Step 1: Create the dedicated instance

You can create the instance fairly quickly by creating a subdirectory on the TSM server like so:

mkdir /usr/tivoli/tsm/libserv/bin

Copy the dsmserv.opt and if planning to use the old web interface the dsmserv.idl file to this new directory.  Then define a DB and Log volume either using raw logical volumes or us dsmfmt to format one. Depending on your library size I would make it 500MB to be safe.  At that size its space should not be too much of a premium.  The log can be half that and still function fine.  If you want to be extra careful you can be like me and make it 1-2GB but again my DB is barely used at that size. Once you have created the volumes then you need to run dsmserv format to initialize the instance. If the instance is going to be on a server with other TSM instances you’ll need to export TSM variables so they point to the new /usr/tivoli/tsm/libserv/bin directory.  Export the following variables before running the dsmserv format command:

export DSMSERV_CONFIG =/usr/tivoli/tsm/libserv/bin/dsmserv.opt
export DSMSERV_DIR=/usr/tivoli/tsm/server/bin
export DSMSERV_ACCOUNTING_DIR=/usr/tivoli/tsm/libserv/bin

Now you can run dsmserv format and the instance will be initialized and ready to be used. In the ../libserv/bin directory you should now have a dsmserv.dsk file that lists this instance’s DB and Log files. You can at this point either use the instance as is or load the old web interface definitions so that they are available to those who prefer it over the ISC. Once ready to use you can now start the instance and setup its settings for Server-to-Server communication. Remember the other TSM instances have to be able to talk to this instance. Make sure you set the HL and LL address, set the server password, set the server name, the URL, and don’t forget to set crossdefine to ON.

Note: The next step can be done ahead of time if you can allow for a longer library outage.

Once you have set the parameters you feel are necessary, whether for security or event and actlog retention, you can then move over to the current TSM library manager and begin removing the paths and then the drives (in that order). TSM does not like conflicts so don’t try to define the drives on the new Library Manager ahead of time as you could cause serious problems with the library. Delete all paths and drives then delete the library path and finally delete the library itself. You can no longer use this library definition since it is an automated library and when sharing the library the non-library manager TSM instances use a Shared library definition.

Step 2: Define server to server communication for all servers sharing the library

This is quite easy and I wont cover this much as this is fairly straightforward. On all servers that will be sharing the library make sure you have set their server name, server password, HL and LL address, URL, and set crossdefine to ON. Then (using the old web interface) on the servers that will be library clients select Object View -> Server -> Other Servers. Here you can see the servers defined and define new servers. Select Define Server from the drop down menu and then put in the new library managements info into the corresponding fields. Make sure you crossdefine and then your ready to setup the library.
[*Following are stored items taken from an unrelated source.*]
-- ==== Sys2Proof/Tests/Slice0.lean ====
section
/-! SUPPORT. Tests: an ill-formed command for each check of WellFormed, worked examples of the spec, and for each statement
states and operands that meet its hypotheses, clause by clause. -/

namespace Sys2Proof
open Machine
set_option Elab.async false
set_option maxRecDepth 1000000

/-- A command in a port's ring, from port 2. -/
def cmd (index : Nat) (payload : List Byte) : Cmd :=
  { port := 2, urgent := false, flags := 0, tag := 0, index := BitVec.ofNat 16 index, payload := payload, fwd := none }

/-- A module in Solo with its control die running, and every port in use with its rings enabled. -/
def up : State :=
  { State.reset with
    modes.base := .service, modes.role := .solo, modes.checked := true, dies.control := .running, mbx.ready := true,
    mbx.port := Tab.all 3 { Port.reset with ringEn := true, connected := true, level := 3 } }

/-- A bulk descriptor of port 2's region. -/
def desc (off len dir crc : Nat) : List Byte :=
  leBytes 4 (poolBase + bulkBase 2 + off) ++ leBytes 4 len ++ leBytes 4 dir ++ leBytes 4 crc

/-- A command with a buffer to the host. -/
def outCmd (index len : Nat) (fields : List Byte) : Cmd := { cmd index (desc 0 len 1 0 ++ fields) with flags := 2 }

/-- A command with a buffer from the host that holds these bytes. -/
def inCmd (index : Nat) (bytes fields : List Byte) : Cmd :=
  { cmd index (desc 0 bytes.length 0 (crc32 bytes) ++ fields) with flags := 2 }

/-- A command with a buffer each way. -/
def bothCmd (index : Nat) (bytes : List Byte) (len : Nat) : Cmd :=
  { cmd index (desc 0 bytes.length 0 (crc32 bytes) ++ desc 4096 len 1 0) with flags := 2 }

/-- A session record of type 0 on outlet 0. -/
def record : SessionRecord :=
  { slot := 0, type := 0, outlet := 0, recNo := 1, sid := 7, auth := 0, tStart := 0, tStop := 0, impStart := 0, expStart := 0,
    impSess := 0, expSess := 0, dcvSess := 0, tar := [], flags := 0, legalFw := 0, calId := 0, logSeq := 0, sig := [] }

/-- Requests to host software about outlet 0. -/
def policy : PolicyRequest := { id := 1, outlet := 0, kind := 1, auth := 0, aerial := none, tech := 0 }
def policy0 : PolicyRequest := { policy with kind := 0 }

/-- A public key slot of the session cores that verifies, without a use limit. -/
def rootKey : Slot := { Slot.cleared 0 with key := { w0 := w32 [(1, 31), (1, 30), (1, 24)], w1 := 0, ktype := 4, bytes := [1] } }

/-- A session under TLS of outlet 0, an AC outlet, in a protocol and a phase, with every protocol and contract payment
offered and a root in each entry of the key map. -/
def v2g (proto phase : Nat) : State :=
  { up with
    veh.session := up.veh.session.upd 0 fun n =>
      { n with
        phase := phase, proto := BitVec.ofNat 2 proto, link0 := w32 [(0x1F, 10)],
        tls := if proto = 3 then some .aes128Gcm else if proto = 1 then none else some .ecdheAes128Cbc },
    veh.keyMap := Tab.all 8 16, keys.slot := up.keys.slot.put 16 rootKey, och.set.roleNow.outlets := Tab.all 64 1 }

/-- Such a session of a DC outlet. -/
def v2gDc (proto phase : Nat) : State := { v2g proto phase with och.set.roleNow.outlets := Tab.all 64 3 }

/-- A SITE-LINE data frame without payload. -/
def frame : SlFrame := List.replicate 8 0

/-- A request addressed to the tag. -/
def tagReq : TagReq := { uid := some Config.tagUid, select := false, twoSub := false, mfr := 0 }

/-- A request to every tag. -/
def tagAny : TagReq := { uid := none, select := false, twoSub := false, mfr := 0 }

/-- A server key and a root of the host ports. -/
def hostKey : Slot := { Slot.cleared 0 with key := { w0 := w32 [(1, 31), (2, 24)], w1 := 0, ktype := 1, bytes := [1] } }
def hostRoot : Slot := { Slot.cleared 0 with key := { w0 := w32 [(1, 30), (2, 24)], w1 := 0, ktype := 2, bytes := [1] } }

def supra : SupraResult := { step := 0, start := 0, bands := [], flags := 0 }

def logEntry : LogEntry :=
  { seq := 1, time := 0, type := 1, src := 0, tinv := false, oos := false, outlet := 0, data := [], read := true }

def occ : Occ :=
  { source := 0, index := 0xFFFF, cause := 0, ended := false, peer := false, delayed := false, mode := 0, time := 0, seq := 0,
    data := [] }

def faultEntry : FaultEntry := { fseq := 1, occ := occ, outlet := 0, modeStatus := 0, pairStatus := 0, sched := 0 }

/-- A map that uses every segment once, and a calibration record with it. -/
def segMap : List Byte := ((List.range 404).flatMap fun k => leBytes 2 (0x8000 + k)) ++ List.replicate 472 0
def tableBytes : List Byte :=
  List.replicate 8192 0 ++ (List.replicate 64 [0, 0, 0xE6, 0]).flatten ++ [0, 0, 0, 0] ++ wordBytes displayShipped ++ segMap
Step 3: Define drives and paths on new library manager

Back on the new library manager instance you can now define the library and the drives and paths. Make sure when defining the new automated library you select the shared option to allow the library to be shared by other instances otherwise it will be accessible only to this instance.

DEFINE LIBRARY ATL01 LIBTYPE=SCSI SHARED=YES AUTOLABEL=YES

Now that the library is defined you need to define the library path and all the drives and their respective paths, this includes the path definitions for every other TSM server that will be using this library. Remember no drive or path definitions are made on the library clients. The only definitions for the library clients are paths on the library manager. Once the drives and paths are defined you will need to checkin the tapes and audit the library. The library manager should see the tapes in the library when you decide to check them in and now you can progress to the next step. If you have tapes that are moving from another library check them in at this time. You have to make a decision at this point to either checkin the tapes now or wait until the other servers have completed Step 4. When you check them in you should check them in as private then after each TSM server reacquires its tapes you can update the private tapes not owned by any TSM server to scratch.  This can be seen when you do a Q LIBVOL and the easiest way to do this is to use a select call to create a list then run the list against a shell script to update each tape.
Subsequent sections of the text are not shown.